Work task -
In the records below, find the line containing "def regsPar : List" and the line containing "DLK window. -/"; please repeat exactly the lines from one to the other, both included, and nothing more.

Data provided -
/-- Registers of the SYS window. -/
def regsSys : List RegDef :=
  [Rg.SYS_IDENT, Rg.SYS_REVISION, Rg.SYS_RST_CTL, Rg.SYS_RST_CAUSE,
   Rg.SYS_FAULT, Rg.SYS_EVT, Rg.SYS_EVT_IE, Rg.SYS_FLUSH_SEQ,
   Rg.SYS_FLUSH_TIME]
/-- Registers of the STRK window. -/
def regsStrk : List RegDef :=
  [Rg.STRK_CTL, Rg.STRK_STAT, Rg.STRK_COUNT_LO, Rg.STRK_COUNT_HI,
   Rg.STRK_PHASE, Rg.STRK_CMP_LO, Rg.STRK_CMP_HI, Rg.STRK_LOAD_LO,
   Rg.STRK_LOAD_HI, Rg.STRK_SLIPS]
/-- Registers of the PWR window. -/
def regsPwr : List RegDef :=
  [Rg.PWR_CTL, Rg.PWR_STAT, Rg.PWR_OP_CTL, Rg.PWR_OP_V0,
   Rg.PWR_OP_V1, Rg.PWR_OP_V2, Rg.PWR_OP_V3, Rg.PWR_PMB_CFG,
   Rg.PWR_VSETTLE, Rg.PWR_IDLE, Rg.PWR_ENTRY_CNT, Rg.PWR_REFUSER,
   Rg.PWR_THERM, Rg.PWR_THERM_CFG, Rg.PWR_EVT, Rg.PWR_EVT_IE]
/-- Registers of the AON window. -/
def regsAon : List RegDef :=
  [Rg.AON_STAT, Rg.AON_TICK_LO, Rg.AON_TICK_HI, Rg.AON_SAVE_SHEET_LO,
   Rg.AON_SAVE_SHEET_HI, Rg.AON_SAVE_TICK_LO, Rg.AON_SAVE_TICK_HI, Rg.AON_WAKE_EN,
   Rg.AON_WAKE_SRC, Rg.AON_ALARM_LO, Rg.AON_ALARM_HI, Rg.AON_KB_BAD,
   Rg.AON_KB_SEL, Rg.AON_KB_SIG_LO, Rg.AON_KB_SIG_HI, Rg.AON_EVT_IE]
/-- Registers of the HQ window. -/
def regsHq : List RegDef :=
  [Rg.HQ_CTL, Rg.HQ_PORT_CFG, Rg.HQ_LINK_STAT, Rg.HQ_FETCH_BUDGET,
   Rg.HQ_INFLIGHT, Rg.HQ_QPOOL, Rg.HQ_FUNC_SEL, Rg.HQ_FUNC_STAT,
   Rg.HQ_FUNC_QUEUES, Rg.HQ_FUNC_INFLIGHT, Rg.HQ_CIDC, Rg.HQ_ABORTS,
   Rg.HQ_EVT, Rg.HQ_EVT_IE]
/-- Registers of the ZONE window. -/
def regsZone : List RegDef :=
  [Rg.ZONE_CTL, Rg.ZONE_ACTIVE, Rg.ZONE_ROWS, Rg.ZONE_ROWS_LOW,
   Rg.ZONE_REFOLD, Rg.ZONE_NS_SEL, Rg.ZONE_NS_INFO, Rg.ZONE_NS_ACT,
   Rg.ZONE_Z_SEL, Rg.ZONE_Z_INFO, Rg.ZONE_Z_WP, Rg.ZONE_Z_CP,
   Rg.ZONE_LAND_CNT, Rg.ZONE_EVT, Rg.ZONE_EVT_IE, Rg.ZONE_Z_LOC]
/-- Registers of the TEN window. -/
def regsTen : List RegDef :=
  [Rg.TEN_T_SEL, Rg.TEN_T_CFG, Rg.TEN_T_CELL_FLOOR, Rg.TEN_T_CELL_CAP,
   Rg.TEN_T_CELL_USED, Rg.TEN_T_STAGE, Rg.TEN_T_REFOLD, Rg.TEN_F_SEL,
   Rg.TEN_F_CFG, Rg.TEN_F_SLOT_FLOOR, Rg.TEN_F_SLOT_CAP, Rg.TEN_CLS_SEL,
   Rg.TEN_CLS_CFG, Rg.TEN_CLS_PACE, Rg.TEN_CLS_MISS, Rg.TEN_EVT,
   Rg.TEN_EVT_IE]
/-- Registers of the CAM window. -/
def regsCam : List RegDef :=
  [Rg.CAM_CTL, Rg.CAM_STAT, Rg.CAM_PART, Rg.CAM_RATE,
   Rg.CAM_TEMP, Rg.CAM_IDX, Rg.CAM_ENT_D0, Rg.CAM_ENT_D1,
   Rg.CAM_ENT_D2, Rg.CAM_ENT_D3, Rg.CAM_ENT_D4, Rg.CAM_ENT_D5,
   Rg.CAM_OP, Rg.CAM_RES, Rg.CAM_CNT, Rg.CAM_CNT_WAIT,
   Rg.CAM_EVT, Rg.CAM_EVT_IE]
/-- Registers of the CELL window. -/
def regsCell0 : List RegDef :=
  [Rg.CELL_CTL, Rg.CELL_STAT, Rg.CELL_DRAM_N, Rg.CELL_ONCHIP,
   Rg.CELL_DEV, Rg.CELL_BASE_LO, Rg.CELL_BASE_HI, Rg.CELL_LINK_BASE_LO,
   Rg.CELL_LINK_BASE_HI, Rg.CELL_META_BASE_LO, Rg.CELL_META_BASE_HI, Rg.CELL_RING_BASE_LO,
   Rg.CELL_RING_BASE_HI, Rg.CELL_ALLOC_REQ, Rg.CELL_ALLOC_RES, Rg.CELL_FREE,
   Rg.CELL_FREE_RES, Rg.CELL_SPLICE_T, Rg.CELL_SPLICE_H, Rg.CELL_SPLICE_RES,
   Rg.CELL_LINK_SEL, Rg.CELL_LINK_LO, Rg.CELL_LINK_HI, Rg.CELL_DBL]
/-- Registers of the CELL window. -/
def regsCell1 : List RegDef :=
  [Rg.CELL_CNT, Rg.CELL_EVT, Rg.CELL_EVT_IE]
/-- Registers of the DMC window. -/
def regsDmc : List RegDef :=
  [Rg.DMC_CTL, Rg.DMC_STAT, Rg.DMC_CAP, Rg.DMC_GEOM,
   Rg.DMC_RETIRE, Rg.DMC_HASH_P0, Rg.DMC_HASH_P1, Rg.DMC_HASH_B0,
   Rg.DMC_HASH_B1, Rg.DMC_HASH_B2, Rg.DMC_HASH_B3, Rg.DMC_WM,
   Rg.DMC_PORT_SEL, Rg.DMC_PORT_CFG, Rg.DMC_PORT_USE, Rg.DMC_RH_CFG,
   Rg.DMC_RH_CNT, Rg.DMC_PATROL, Rg.DMC_PATROL_LAP, Rg.DMC_ECC_SEL,
   Rg.DMC_ECC_CNT, Rg.DMC_EVT, Rg.DMC_EVT_IE]
/-- Registers of the CIPH window. -/
def regsCiph0 : List RegDef :=
  [Rg.CIPH_CTL, Rg.CIPH_EPOCH, Rg.CIPH_NONCE_LO, Rg.CIPH_NONCE_HI,
   Rg.CIPH_LANE_OK_LO, Rg.CIPH_LANE_OK_HI, Rg.CIPH_WR_SHARE, Rg.CIPH_SLOT_SEL,
   Rg.CIPH_SLOT, Rg.CIPH_SLOT_GEN, Rg.CIPH_KEY_CMD, Rg.CIPH_KEY_ADDR_LO,
   Rg.CIPH_KEY_ADDR_HI, Rg.CIPH_KEY_STAT, Rg.CIPH_JOB_D0, Rg.CIPH_JOB_D1,
   Rg.CIPH_JOB_D2, Rg.CIPH_JOB_D3, Rg.CIPH_JOB_D4, Rg.CIPH_JOB_D5,
   Rg.CIPH_JOB_D6, Rg.CIPH_JOB_D7, Rg.CIPH_JOB_STAT, Rg.CIPH_JCQ_BASE_LO]
/-- Registers of the CIPH window. -/
def regsCiph1 : List RegDef :=
  [Rg.CIPH_JCQ_BASE_HI, Rg.CIPH_JCQ_CFG, Rg.CIPH_JCQ_HEAD, Rg.CIPH_JCQ_TAIL,
   Rg.CIPH_CNT_AUTH, Rg.CIPH_EVT, Rg.CIPH_EVT_IE]
/-- Registers of the LDPC window. -/
def regsLdpc : List RegDef :=
  [Rg.LDPC_UNIT_EN, Rg.LDPC_STAT, Rg.LDPC_LEVELS, Rg.LDPC_WEAK,
   Rg.LDPC_ESC_BASE_LO, Rg.LDPC_ESC_BASE_HI, Rg.LDPC_ESC_CFG, Rg.LDPC_ESC_HEAD,
   Rg.LDPC_ESC_TAIL, Rg.LDPC_LB_SEL, Rg.LDPC_LB_CFG, Rg.LDPC_LB_LEVEL,
   Rg.LDPC_LB_OVER_LO, Rg.LDPC_LB_OVER_HI, Rg.LDPC_LB_IE_LO, Rg.LDPC_LB_IE_HI,
   Rg.LDPC_CNT_ESC, Rg.LDPC_CNT_DEEP, Rg.LDPC_CNT_MISC, Rg.LDPC_ST_SEL,
   Rg.LDPC_ST_RES, Rg.LDPC_EVT, Rg.LDPC_EVT_IE]
/-- Registers of the PAR window. -/
def regsPar : List RegDef :=
  [Rg.PAR_CTL, Rg.PAR_MAP, Rg.PAR_STAT, Rg.PAR_ACC_BASE_LO,
   Rg.PAR_ACC_BASE_HI, Rg.PAR_JOB_D0, Rg.PAR_JOB_D1, Rg.PAR_JOB_D2,
   Rg.PAR_JOB_D3, Rg.PAR_JOB_D4, Rg.PAR_JOB_D5, Rg.PAR_JOB_D6,
   Rg.PAR_JOB_D7, Rg.PAR_JOB_STAT, Rg.PAR_JCQ_BASE_LO, Rg.PAR_JCQ_BASE_HI,
   Rg.PAR_JCQ_CFG, Rg.PAR_JCQ_HEAD, Rg.PAR_JCQ_TAIL, Rg.PAR_CNT,
   Rg.PAR_EVT, Rg.PAR_EVT_IE]
/-- Registers of the STIP window. -/
def regsStip : List RegDef :=
  [Rg.STIP_CTL, Rg.STIP_TARGET, Rg.STIP_MAP_BASE_LO, Rg.STIP_MAP_BASE_HI,
   Rg.STIP_URG_POST, Rg.STIP_URG_STAT, Rg.STIP_LAP_LAST, Rg.STIP_LAP_MAX,
   Rg.STIP_CH_SEL, Rg.STIP_CH_LAP, Rg.STIP_CH_POS, Rg.STIP_CNT_PAGES,
   Rg.STIP_CNT_WEAK, Rg.STIP_EVT, Rg.STIP_EVT_IE]
/-- Registers of the JNM window. -/
def regsJnm : List RegDef :=
  [Rg.JNM_CTL, Rg.JNM_STAT, Rg.JNM_MCTP, Rg.JNM_BUF_BASE_LO,
   Rg.JNM_BUF_BASE_HI, Rg.JNM_CACHE_BASE_LO, Rg.JNM_CACHE_BASE_HI, Rg.JNM_RXQ,
   Rg.JNM_TX, Rg.JNM_ORG_SEL, Rg.JNM_ORG, Rg.JNM_ORG_SEQ,
   Rg.JNM_CNT, Rg.JNM_CNT2, Rg.JNM_EVT, Rg.JNM_EVT_IE]
/-- Registers of the DLK window. -/
def regsDlk : List RegDef :=
  [Rg.DLK_CTL, Rg.DLK_ROLE, Rg.DLK_LINK, Rg.DLK_HOLD,
   Rg.DLK_CNT_RETRY, Rg.DLK_CNT_DUP, Rg.DLK_EVT, Rg.DLK_EVT_IE]
/-- Registers of the GRV window. -/
def regsGrv0 : List RegDef :=
  [Rg.GRV_SEL, Rg.GRV_STATE, Rg.GRV_CTL, Rg.GRV_START_LO,
   Rg.GRV_START_HI, Rg.GRV_WD, Rg.GRV_PET, Rg.GRV_SPARE_LO,
   Rg.GRV_SPARE_HI, Rg.GRV_STEWARD, Rg.GRV_MIGRATE, Rg.GRV_BOOT,
   Rg.GRV_QSEL, Rg.GRV_QOWN, Rg.GRV_UQMASK_LO, Rg.GRV_UQMASK_HI,
   Rg.GRV_IRQ_SEL, Rg.GRV_IRQ_ROUTE, Rg.GRV_MEAS_SEL, Rg.GRV_MEAS,
   Rg.GRV_MEAS_EXT0, Rg.GRV_MEAS_EXT1, Rg.GRV_MEAS_EXT2, Rg.GRV_MEAS_EXT3]
/-- Registers of the GRV window. -/
def regsGrv1 : List RegDef :=
  [Rg.GRV_MEAS_EXT4, Rg.GRV_MEAS_EXT5, Rg.GRV_MEAS_EXT6, Rg.GRV_MEAS_EXT7,
   Rg.GRV_MEAS_EXT8, Rg.GRV_MEAS_EXT9, Rg.GRV_MEAS_EXT10, Rg.GRV_MEAS_EXT11,
   Rg.GRV_EVT, Rg.GRV_EVT_IE]
/-- Registers of the CHAN window. -/
def regsChan0 : List RegDef :=
  [Rg.SEQ_CTL, Rg.SEQ_STAT, Rg.SEQ_POST_D0, Rg.SEQ_POST_D1,
   Rg.SEQ_POST_D2, Rg.SEQ_POST_D3, Rg.SEQ_POST_D4, Rg.SEQ_POST_D5,
   Rg.SEQ_POST_D6, Rg.SEQ_POST_D7, Rg.SEQ_POST_STAT, Rg.SEQ_CQ_BASE_LO,
   Rg.SEQ_CQ_BASE_HI, Rg.SEQ_CQ_CFG, Rg.SEQ_CQ_HEAD, Rg.SEQ_CQ_TAIL,
   Rg.SEQ_SUSP_CFG, Rg.SEQ_PROOF_CFG, Rg.SEQ_T_READ, Rg.SEQ_T_PROG,
   Rg.SEQ_T_ERASE, Rg.SEQ_T_SUSP, Rg.SEQ_DIE_SEL, Rg.SEQ_DIE_STAT]
/-- Registers of the CHAN window. -/
def regsChan1 : List RegDef :=
  [Rg.SEQ_DIE_CTL, Rg.SEQ_BST_SEL, Rg.SEQ_BST_DATA, Rg.SEQ_CNT_SUSP,
   Rg.SEQ_CNT_DUP, Rg.SEQ_EVT, Rg.SEQ_EVT_IE, Rg.CARB_WAIT_LIMIT,
   Rg.CARB_CLS_PRI, Rg.CARB_STAT, Rg.CARB_PQ_SEL, Rg.CARB_PQ_ENTRY,
   Rg.CARB_CNT_GRANT, Rg.CARB_CNT_FORCE, Rg.CARB_EVT, Rg.CARB_EVT_IE,
   Rg.HATCH_CTL, Rg.HATCH_STAT, Rg.HATCH_ARM_SHEET, Rg.HATCH_SEAL_A,
   Rg.HATCH_SEAL_B, Rg.HATCH_USE, Rg.HATCH_SWITCH_SHEET, Rg.PHY_RATE]
/-- Registers of the CHAN window. -/
def regsChan2 : List RegDef :=
  [Rg.PHY_CAL_CTL, Rg.PHY_CAL_STAT, Rg.PHY_EYE_SEL, Rg.PHY_EYE,
   Rg.PHY_EVT, Rg.PHY_EVT_IE]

Response to this exercise -
def regsPar : List RegDef :=
  [Rg.PAR_CTL, Rg.PAR_MAP, Rg.PAR_STAT, Rg.PAR_ACC_BASE_LO,
   Rg.PAR_ACC_BASE_HI, Rg.PAR_JOB_D0, Rg.PAR_JOB_D1, Rg.PAR_JOB_D2,
   Rg.PAR_JOB_D3, Rg.PAR_JOB_D4, Rg.PAR_JOB_D5, Rg.PAR_JOB_D6,
   Rg.PAR_JOB_D7, Rg.PAR_JOB_STAT, Rg.PAR_JCQ_BASE_LO, Rg.PAR_JCQ_BASE_HI,
   Rg.PAR_JCQ_CFG, Rg.PAR_JCQ_HEAD, Rg.PAR_JCQ_TAIL, Rg.PAR_CNT,
   Rg.PAR_EVT, Rg.PAR_EVT_IE]
/-- Registers of the STIP window. -/
def regsStip : List RegDef :=
  [Rg.STIP_CTL, Rg.STIP_TARGET, Rg.STIP_MAP_BASE_LO, Rg.STIP_MAP_BASE_HI,
   Rg.STIP_URG_POST, Rg.STIP_URG_STAT, Rg.STIP_LAP_LAST, Rg.STIP_LAP_MAX,
   Rg.STIP_CH_SEL, Rg.STIP_CH_LAP, Rg.STIP_CH_POS, Rg.STIP_CNT_PAGES,
   Rg.STIP_CNT_WEAK, Rg.STIP_EVT, Rg.STIP_EVT_IE]
/-- Registers of the JNM window. -/
def regsJnm : List RegDef :=
  [Rg.JNM_CTL, Rg.JNM_STAT, Rg.JNM_MCTP, Rg.JNM_BUF_BASE_LO,
   Rg.JNM_BUF_BASE_HI, Rg.JNM_CACHE_BASE_LO, Rg.JNM_CACHE_BASE_HI, Rg.JNM_RXQ,
   Rg.JNM_TX, Rg.JNM_ORG_SEL, Rg.JNM_ORG, Rg.JNM_ORG_SEQ,
   Rg.JNM_CNT, Rg.JNM_CNT2, Rg.JNM_EVT, Rg.JNM_EVT_IE]
/-- Registers of the DLK window. -/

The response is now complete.